For others (as happened with BaseException itself), the unicode method will need to be a reimplementation that avoids trying to encode potentially non-ASCII characters into an 8-bit ASCII string.

msg96319 - (view)

Author: Ezio Melotti (ezio.melotti) * (Python committer)

Date: 2009-12-13 04:39

What you said is only a special case, and I agree that the solution introduced with r64791 is correct for that. However, that fix has the side effect of breaking the code in other situations.

To summarize the possible cases and the behaviours I prepared the following list (odd numbers -> BaseException; even numbers -> any exception with overridden str and no unicode.):

0 args, e = Exception(): py2.5 : str(e) -> ''; unicode(e) -> u'' py2.6 : str(e) -> ''; unicode(e) -> u'' desired: str(e) -> ''; unicode(e) -> u'' Note: this is OK
0 args, e = MyException(), with overridden str: py2.5 : str(e) -> 'ascii' or error; unicode(e) -> u'ascii' or error; py2.6 : str(e) -> 'ascii' or error; unicode(e) -> u'' desired: str(e) -> 'ascii' or error; unicode(e) -> u'ascii' or error; Note: py2.5 behaviour is better: if str returns an ascii string (including ''), unicode(e) should return the same string decoded, if str returns a non-ascii string, both should raise an error.

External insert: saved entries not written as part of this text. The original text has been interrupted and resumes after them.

-- ==== Sys2Proof/Machine/HostEvents.lean ====
section
/-! DEFINITION. The four host events (40_host_ops.md). Each `…With` is the event over a given configuration, in the shape
of R3; the meaning `exec…` is the same at the machine's own configuration. -/
namespace Sys2Proof.Machine

/-- REQ (R91): restart of the sequencer (R95), then `issue` (R92), `OK`; or `FAIL` and nothing else (R97). -/
def reqWith (c : Config) (v : Variant) (temp : Byte) (now : Ticks) (s : State) : State :=
  if tempSupported v temp then
    (issue c temp v now
      (s.begin.setEnc { s.enc with bitIndex := 0#5, wordIndex := 0#3, repeatCount := 0#4 })).respond .ok 0#11
  else s.begin.respond .fail 0#11

/-- LEDON (R99). -/
def ledOnWith (s : State) : State := s.begin.openGate

/-- LEDOFF (R100): no cancellation; the sequencer is not touched (R218). -/
def ledOffWith (s : State) : State := s.begin.closeGate

/-- GETST (R101): `ACK` with the payload of R68. -/
def getStWith (s : State) : State := s.begin.respond .ack (lastPayload s.last)

/-- The meaning of REQ. -/
def execReq (v : Variant) (temp : Byte) (now : Ticks) (s : State) : Host.Outcome State Fault Refusal :=
  .next (reqWith Config.board v temp now s)

/-- The meaning of LEDON. -/
def execLedOn (s : State) : Host.Outcome State Fault Refusal := .next (ledOnWith s)

/-- The meaning of LEDOFF. -/
def execLedOff (s : State) : Host.Outcome State Fault Refusal := .next (ledOffWith s)

/-- The meaning of GETST. -/
def execGetSt (s : State) : Host.Outcome State Fault Refusal := .next (getStWith s)

end Sys2Proof.Machine
end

3a) 1 str arg, e = Exception('foo'): py2.5 : str(e) -> 'foo'; unicode(e) -> u'foo' py2.6 : str(e) -> 'foo'; unicode(e) -> u'foo' desired: str(e) -> 'foo'; unicode(e) -> u'foo' Note: this is OK

3b) 1 non-ascii unicode arg, e = Exception(u'föö'): py2.5 : str(e) -> error; unicode(e) -> error py2.6 : str(e) -> error; unicode(e) -> u'föö' desired: str(e) -> error; unicode(e) -> u'föö' Note: py2.6 behaviour is better: unicode(e) should return u'föö'

1 unicode arg, e = MyException(u'föö'), with overridden str: py2.5 : str(e) -> error or 'ascii'; unicode(e) -> error or u'ascii' py2.6 : str(e) -> error or 'ascii'; unicode(e) -> u'föö' desired: str(e) -> error or 'ascii'; unicode(e) -> error or u'ascii' Note: py2.5 behaviour is better: if str returns an ascii string str(e) should work, otherwise it should raise an error. unicode(e) should return the ascii string decoded or an error, not the arg.
1 args of any type, e = Exception('foo', u'föö', 5): py2.5 : str(e) -> "('foo', u'f\xf6\xf6', 5)"; unicode(e) -> u"('foo', u'f\xf6\xf6', 5)"; py2.6 : str(e) -> "('foo', u'f\xf6\xf6', 5)"; unicode(e) -> u"('foo', u'f\xf6\xf6', 5)"; desired: str(e) -> "('foo', u'f\xf6\xf6', 5)"; unicode(e) -> u"('foo', u'f\xf6\xf6', 5)";

Note: this is OK

1 args of any type, e = MyException('foo', u'föö', 5), with overridden str: py2.5 : str(e) -> 'ascii' or error; unicode(e) -> u'ascii' or error; py2.6 : str(e) -> 'ascii' or error; unicode(e) -> u"('foo', u'f\xf6\xf6', 5)"; desired: str(e) -> 'ascii' or error; unicode(e) -> u'ascii' or error; Note: py2.5 behaviour is better: if str returns an ascii string, unicode(e) should return the same string decoded, if str returns a non-ascii string, both should raise an error.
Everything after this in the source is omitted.